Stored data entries
▼
/-- Filters the positions of a unit for one query by their IDs, reading the allow-bitmap. -/
def allowAll (f : Filter) : List Cand → Run → List Cand × Bool × Run
  | [], r => ([], false, r)
  | k :: rest, r =>
    let (ok, bad, r) := allowed f k.id r
    let (l, bad', r) := allowAll f rest r
    (if ok then k :: l else l, bad || bad', r)

/-- Stage 1 for one query of a native block. -/
def stageOne (c : SearchCtx) (u : ScanUnit) (head plane : CellBytes) (q : Nat) (r : Run) : List Cand × Bool × Run :=
  let qu := ctxQuery c q
  let f := ctxFilter c q
  let rb := recordBytes c.x
  let rows := (List.range (unitCount c u)).map fun v =>
    let rec_ := (head.drop (v * rb)).take rb
    let pb := planeBits c.x plane v
    let h := ((qu.codes.zip pb.1).filter fun p => decide (p.1 < 0) ^^ p.2).length
    let attrs := (List.range c.x.attrw).map fun w => (elemAt (rec_.drop 12) w 4).1
    let k : Cand := { q := q, list := u.list.number, chan := u.chan, unit := u.unit, pos := v, id := (elemAt rec_ 0 8).1
                      norm := (elemAt (rec_.drop 8) 0 4).1, s := -128 * dotBits qu pb.1, p := 7, fromCopy := u.fromCopy }
    (k, rec_.any Prod.snd || pb.2, !(c.req.hgate && decide (h > c.req.hmax)) && predicate f attrs)
  let good := ((rows.filter fun e => !e.2.1 && e.2.2).map (·.1))
  let (kept, badMap, r) := allowAll f good r
  let le := fun a b => betterScore c.x.l2 (bestOf c a) (bestOf c b) || (!betterScore c.x.l2 (bestOf c b) (bestOf c a) && decide (a.pos ≤ b.pos))
  (capBest c.req.cap1 le kept, rows.any (fun e => e.2.1) || badMap, r)

/-- Stage 1 for the queries that probe the list. -/
def stageOneAll (c : SearchCtx) (u : ScanUnit) (head plane : CellBytes) : List Nat → Run → List Cand × List (Nat × Nat) × Run
  | [], r => ([], [], r)
  | q :: rest, r =>
    let (l, bad, r) := stageOne c u head plane q r
    let (l', p, r) := stageOneAll c u head plane rest r
    (l ++ l', (if bad then (q, u.list.number) :: p else p), r)

/-- Stage 2 of a block: prune and read the next plane while a candidate survives (R260). -/
def stageTwo (c : SearchCtx) (u : ScanUnit) (tau : List Cand → Nat → Option Val) : Nat → UnitOut → Run → UnitOut × Run
  | 0, o, r => (o, r)
  | p + 1, o, r =>
    let cands := prune c (tau o.cands) o.cands
    if p < c.req.stop ∨ cands = [] then ({ o with cands := cands }, r)
    else
      match searchRead (u.dva + headBytes c.x + (7 - p) * planeBytes c.x) (planeBytes c.x) r with
      | (.wait, r) => ({ o with cands := [], waits := true }, r)
      | (.early, r) => ({ o with cands := [], spilled := true }, r)
      | (.bytes b, r) =>
        let marked := cands.map fun k => let pb := planeBits c.x b k.pos; (addPlane c p pb.1 k, pb.2)
        stageTwo c u tau p { o with cands := (marked.filter fun e => !e.2).map (·.1)
                                    poison := o.poison ++ (marked.filter fun e => e.2).map fun e => (e.1.q, e.1.list) } r

/-- Stages 1 and 2 of a native block; `held`: the engine's candidates of earlier blocks, `others`: τ of the other engines. -/
def scanBlock (c : SearchCtx) (others : Nat → Option Val) (held : List Cand) (u : ScanUnit) (r : Run) : UnitOut × Run :=
  match searchRead u.dva (unitVectors c.x * recordBytes c.x) r with
  | (.wait, r) => ({ waits := true }, r)
  | (.early, r) => ({ spilled := true }, r)
  | (.bytes head, r) =>
    match searchRead (u.dva + headBytes c.x) (planeBytes c.x) r with
    | (.wait, r) => ({ waits := true }, r)
    | (.early, r) => ({ spilled := true }, r)
    | (.bytes plane, r) =>
      let (cands, poison, r) := stageOneAll c u head plane (queriesOf c u.list.number) r
      let tau := fun l q => betterTau c.x.l2 (tauOf c q (held ++ l)) (others q)
      let o : UnitOut := { cands := cands, poison := poison }
      let (o, r) := stageTwo c u tau 7 o r
      (o, r)

/-- The sketch stage of a page (R275): at most CAP1 sketches with the lowest Hamming distance. The norm field holds the distance. -/
def scanPage (c : SearchCtx) (u : ScanUnit) (r : Run) : UnitOut × Run :=
  match searchRead u.dva 16384 r with
  | (.wait, r) => ({ waits := true }, r)
  | (.early, r) => ({ spilled := true }, r)
  | (.bytes b, r) =>
    let sb := sketchBits c.x
    let per := (queriesOf c u.list.number).map fun q =>
      let qs := (ctxQuery c q).sketch
      let rows := (List.range (unitCount c u)).map fun v =>
        let e := (b.drop (v * sb / 8)).take (sb / 8)
        let h := ((qs.zip (byteBits (e.map Prod.fst))).filter fun p => p.1 ^^ p.2).length
        (({ q := q, list := u.list.number, chan := u.chan, unit := u.unit, pos := v, id := 0, norm := h, s := 0, p := 7, fromCopy := false } : Cand),
          e.any Prod.snd)
      let good := (rows.filter fun e => !e.2 && !(c.req.hgate && decide (e.1.norm > c.req.hmax))).map (·.1)
      (capBest c.req.cap1 (fun a b => decide (a.norm < b.norm ∨ (a.norm = b.norm ∧ a.pos ≤ b.pos))) good,
        if rows.any fun e => e.2 then [(q, u.list.number)] else [])
    ({ cands := per.flatMap (·.1), poison := per.flatMap (·.2) }, r)

/-! ### The scan of a channel (R268) -/

/-- What a channel's scan gives: candidates, poison, the items (list, channel) that spilled, and whether it still waits. -/
structure ScanOut where
  cands : List Cand := []
  poison : List (Nat × Nat) := []
  spilled : List (Nat × Nat × Nat) := []
  waits : Bool := false
deriving DecidableEq, Repr

/-- Takes the units of a channel in order; an item that spills loses its candidates (R270). Reasons are Table 5.6 offsets. [DEDUCED, log 44] -/
def scanUnits (c : SearchCtx) (others : Nat → Option Val) : List ScanUnit → ScanOut → Run → ScanOut × Run
  | [], o, r => (o, r)
  | u :: rest, o, r =>
    if r.stopped || o.waits then (o, r)
    else if o.spilled.any fun e => e.1 = u.list.number && e.2.1 = u.chan then scanUnits c others rest o r
    else
      let (x, r) := if c.x.sketch = 0 then scanBlock c others o.cands u r else scanPage c u r
      if x.waits && !r.cmd.cut then scanUnits c others rest { o with waits := true } r
      else if x.waits || x.spilled then
        scanUnits c others rest { o with
          cands := o.cands.filter fun k => !(k.list = u.list.number && k.chan = u.chan)
          spilled := o.spilled ++ [(u.list.number, u.chan, if x.waits then 0x40 else 0x48)] } r
      else scanUnits c others rest { o with cands := o.cands ++ x.cands, poison := o.poison ++ x.poison } r

/-- τ that the other engines of a command have sent, per query (R260). [DEDUCED, log 44] -/
def exchangedTau (c : SearchCtx) (run : SearchRun) (chan : Nat) (q : Nat) : Option Val :=
  ((run.tau.filter fun e => e.1 / 64 ≠ chan && decide (e.1 % 64 = q)).map fun e => fpDecode fp32 e.2.toNat).foldl
    (fun acc v => betterTau c.x.l2 acc (some v)) none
▲
** What is required **
Pick each line holding the word "capBest" out of the data and copy it.

** Answer box **
  (capBest c.req.cap1 le kept, rows.any (fun e => e.2.1) || badMap, r)
      (capBest c.req.cap1 (fun a b => decide (a.norm < b.norm ∨ (a.norm = b.norm ∧ a.pos ≤ b.pos))) good,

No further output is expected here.